The special Texas Senate committee on the deadly school shooting that left two teachers and 19 children dead is listening to public testimony today. 

The committee will hear public testimony on mental health and firearm safety.  

Public testimony will be limited to 2 minutes per person.  

On Tuesday, the head of the Texas state police pronounced the law enforcement response to the Uvalde school shooting an "abject failure," telling lawmakers that there were enough officers and firepower on the scene to have stopped the gunman three minutes after he entered the building.

Col. Steve McCraw also said officers would have found the door to the classroom where the assailant was holed up unlocked if they had bothered to check it.

Instead, police with rifles stood in a hallway for over an hour, waiting in part for more weapons and gear, before they finally stormed the classroom and killed the gunman, putting an end to the May 24 attack that left 19 children and two teachers dead.

Uvalde Mayor Don McLaughlin said the head of Texas DPS has either "lied, leaked, misled or misstated" information to distance his own Troopers and Rangers from the police response at Robb Elementary.

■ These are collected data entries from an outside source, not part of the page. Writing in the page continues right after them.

theorem State.fetchErr_of_double {s : State} {c : CellId} {e : MemErr}
    (h : s.memErr (.imem (s.cald.map.get c)) ((s.cell c).pc % 2048) = some e) (h2 : 2 ≤ ones e.bits) :
    s.fetchErr c = (s.mainFault 11 FaultClass.MEM 1 (memElem (.imem (s.cald.map.get c)))
      (word ((s.cell c).pc % 2048 % 131072)) 0xFFFF).setDiscard := by
  have h0 : e.bits ≠ 0 := fun h0 => by
    rw [h0, ones_zero] at h2
    omega
  rw [State.fetchErr, State.cellRead, State.readErr_of_double h h2]
  exact if_neg h0

/-! ### The scrubber -/

theorem State.scrubRewrite_frame {s : State} {e : MemErr} (hs : e.stuck = false) (ho : s.scrubOf e.mem e.addr = none) :
    s.scrubRewrite e = { s with fmon := { s.fmon with
      memErrs := s.fmon.memErrs.filter (fun f => !(decide (f.mem = e.mem) && decide (f.addr = e.addr)))
      scrubbed := s.scrubForget e.mem e.addr ++ [⟨e.mem, e.addr, false⟩] } } := by
  simp only [State.scrubRewrite, hs, ho]
  rfl

theorem State.scrubRewrite_stuck {s : State} {e : MemErr} {w : Scrubbed} (hw : s.scrubOf e.mem e.addr = some w)
    (ht : w.told = false) : ∃ u : State,
      s.scrubRewrite e = u.mainFault 12 FaultClass.MEM 0 (memElem e.mem) (word (e.addr % 131072)) 0xFFFF :=
  ⟨_, if_pos (by simp [hw, ht])⟩

/-- Settles O60. -/
theorem memoryErrors : Obligations.MemoryErrors := by
  unfold Obligations.MemoryErrors
  intro s c e m addr bits f i a
  refine ⟨fun h => ?_, fun h h1 => ⟨?_, ?_⟩, fun h h2 => ?_, fun stuck tr => ?_, fun hf tr => ?_,
    fun hm hp hen he h1 => ?_, fun he hx => ?_⟩
  · rw [State.fetchErr, State.cellRead, State.readErr_of_none h]
    rfl
  · rw [State.fetchErr, State.cellRead, State.readErr_of_single h h1]
    rfl
  · rw [State.fetchErr, State.cellRead, State.readErr_of_single h h1]
    exact (State.fld_satFld_same (s.markFound i a) (r := Reg.FAULT_CNT) (lo := 8) (w := 8) (by omega)).trans (min_comm ..)
  · rw [State.fetchErr_of_double h h2]
    refine ⟨by simp [State.setDiscard], ?_, ?_⟩
    · exact s.mainFault_flag _ _ _ _ _ _ (by omega)
    · exact s.mainFault_raises ..
  · refine completes_of_eq (t := s.memFault m addr bits (stuck && !tr)) rfl
      ⟨⟨_, s.memErr_memFault_same .., ?_, fun hn => ?_⟩, fun m' a' h => s.memErr_memFault_ne _ _ h, rfl⟩
    · cases s.memErr m addr <;> rfl
    · rw [hn]
      rfl
  · cases f with
    | memory m' a' b' st => exact absurd rfl (hf m' a' b' st)
    | _ => exact completes_of_eq rfl rfl
  · obtain ⟨-, rfl, rfl⟩ := State.memErr_eq_some he
    have hx : exec (.scrubWord e.mem e.addr) s =
        .next (((s.markFound e.mem e.addr).satFld Reg.FAULT_CNT 8 8).scrubRewrite e) := by
      refine congrArg Host.Outcome.next ((if_pos (by simp [hm, hp, hen])).trans ?_)
      simp only [he, h1, if_true, State.readErr_of_single he h1]
    refine ⟨fun hs hsc hall => ?_, fun w hw ht => ?_⟩
    · refine completes_of_eq (hx.trans (congrArg _ (State.scrubRewrite_frame hs hsc))) ⟨?_, ?_, fun q hq => ?_, rfl⟩
      · rw [State.memErr_eq_none]
        intro x hxm hxe
        have := (List.mem_filter.1 hxm).2
        simp [hxe] at this
      · exact (State.fld_satFld_same (s.markFound _ _) (r := Reg.FAULT_CNT) (lo := 8) (w := 8) (by omega)).trans (min_comm ..)
      · exact State.reg_satFld_ne _ _ _ hq
    · obtain ⟨u, hu⟩ := State.scrubRewrite_stuck (s := (s.markFound e.mem e.addr).satFld Reg.FAULT_CNT 8 8) hw ht
      exact completes_of_eq (hx.trans (congrArg _ hu)) ⟨u.mainFault_flag _ _ _ _ _ _ (by omega), u.mainFault_raises ..⟩
  · rw [State.memErr_eq_none]
    rintro x hxm ⟨rfl, rfl⟩
    obtain ⟨hmem, hkeep⟩ := List.mem_filter.1 hxm
    simp [hx x hmem rfl rfl] at hkeep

McLaughlin said at a city council meeting Tuesday night that eight law enforcement agencies were all in the hallways. He believed each one needs to be held accountable, not just the Uvalde CISD police chief, which McCraw said "failed as an incident commander."

McLaughlin said families are still in the dark on the investigation and he hasn't been briefed since May. He said he tried calling everyone he could think of for the past week, but people in Uvalde still don't have answers.

"What kind of farce do you have in Austin today? At least the House had the audacity to keep it in the closed door session. And we had the Bozo the Clown show at the Senate today with McCraw and everyone praying out there and giving answers that they still don't have the fact to. They still don't have the truth, too. And yet again, they didn't talk about any other agencies that were there. That were there, too."

"He is the head of the Texas Department of Public Safety. Either he should know what his officers are doing, or someone is informing him of what his officers are doing and what went on that day," McLaughlin said.